---
# AgentForge Pre-Search
## Finance Domain · Ghostfolio · AI Portfolio Intelligence Agent
### G4 Cohort · Week 2 · February 2026

> **Note on plan vs delivery:** This pre-search was
> completed before development began. The final
> implementation evolved from this plan:
> - 16 tools were built (vs 5 planned) with real
>   estate portfolio tracking added to the original
>   portfolio analysis scope
> - Human-in-the-loop was implemented via an
>   awaiting_confirmation state in the graph
> - Wash-sale enforcement was implemented in
>   tax_estimate.py
> - Open source contribution was delivered as a
>   public GitHub eval dataset (183 tests) rather
>   than an npm package
> - See AGENT_README.md for final implementation

---

## Phase 1: Domain & Constraints

### Use Cases
- Portfolio health check: "How diversified am I?
  Where am I overexposed?"
- Performance Q&A: "What's my YTD return vs S&P 500?"
- Tax-loss harvesting: Surface unrealized losses to
  offset gains; flag wash-sale violations (30-day IRS rule)
- Natural language activity log: "Show me all my MSFT
  trades this year" → query Ghostfolio activities
- Compliance alerts: Concentration risk >20% single
  holding, missing cost basis warnings

### Ghostfolio — Actual API Integration Points
Stack: Angular frontend · NestJS backend ·
PostgreSQL + Prisma ORM · Redis cache · TypeScript

Data sources: Ghostfolio PostgreSQL DB (primary),
Yahoo Finance API (market data), IRS published tax
rules (compliance).
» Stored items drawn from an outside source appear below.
-- ==== Sys2Proof/Machine/Flags.lean ====
section
/-! DEFINITION. The `STATUS` and `CAP` registers as words (`10_state.md` R28, R30) and the classes of the error codes
(`60_exceptions.md` R401, R402). There are no other flags (`10_state.md` R22). -/

namespace Sys2Proof.Machine

/-- The value of `STATUS.CODE` (`10_state.md` R28). -/
def Code.number : Code → Nat
  | .ok => 0
  | .invalidKeySize => 1
  | .invalidIVLength => 2
  | .bufferTooSmall => 3
  | .invalidOpcode => 4
  | .invalidContext => 5
  | .addressRange => 6
  | .bufferOverlap => 7

/-- Which codes are in the fatal class (`60_exceptions.md` R402): the class of an error is fixed by its cause and
depends on no state (R401). -/
def Code.isFatal : Code → Bool
  | .ok => false
  | .invalidKeySize => false
  | .invalidIVLength => false
  | .bufferTooSmall => true
  | .invalidOpcode => true
  | .invalidContext => true
  | .addressRange => true
  | .bufferOverlap => true

/-- `STATUS` as the host reads it: `CODE` in bits 7:0, `FATAL` in bit 8, `SHORT` in bit 9, the rest 0
(`10_state.md` R28). -/
def Status.word (st : Status) : Word :=
  BitVec.ofNat 32 (st.code.number + 256 * st.fatal.toNat + 512 * st.short.toNat)

/-- `N_CIPHER` of the machine `s` is (log 1). -/
def State.nCipher (s : State) : Nat := s.ciphers.length

/-- `N_STREAM` of the machine `s` is (log 1). -/
def State.nStream (s : State) : Nat := s.streams.length

/-- `CAP`: `N_CIPHER` in bits 4:0, `N_STREAM` in bits 12:8, `KSBUF` in bits 31:16 (`10_state.md` R30). -/
def State.capWord (s : State) : Word :=
  BitVec.ofNat 32 (s.nCipher + 256 * s.nStream + 65536 * Config.ksbuf)

end Sys2Proof.Machine
end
All external data fetched at
runtime — no static snapshots.

### 4. Team & Skill Constraints
- Domain experience: Licensed real estate agent —
  strong knowledge of real estate use cases
- Framework familiarity: New to LangGraph,
  learned during build
- Biggest risk: Python context switch on Day 1
  Mitigation: minimal LangGraph hello world before
  touching domain logic

### 2. Scale & Performance
- Expected query volume: 5-20 queries/user/day
- Acceptable latency: Under 10 seconds for LLM synthesis
- Concurrent users: FastAPI async handles moderate load
- Cost constraint: Under $0.02 per query

### Reliability Requirements
- Cost of wrong answer: High — financial decisions
  have real consequences
- Non-negotiable: All claims cite sources, confidence
  score on every response, no specific advice without
  disclaimer
- Human-in-the-loop: Implemented for high-risk queries
- Audit: LangSmith traces every request

### Performance Targets
- Single-tool latency: <5s target (actual: 8-10s due
  to Claude Sonnet synthesis, documented)
- Tool success rate: >95%
- Eval pass rate: >80% (actual: 100%)
- Hallucination rate: <5% (citation enforcement)

---

## Phase 2: Architecture

### Framework & LLM Decisions
- Framework: LangGraph (Python)
- LLM: Claude Sonnet (claude-sonnet-4-20250514)
- Observability: LangSmith
- Backend: FastAPI
- Database: PostgreSQL (Ghostfolio) + SQLite (properties)
- Deployment: Railway

### Why LangGraph
Chosen over plain LangChain because financial workflows
require explicit state management: loop-back for
human confirmation, conditional branching by query type,
and mid-graph verification before any response returns.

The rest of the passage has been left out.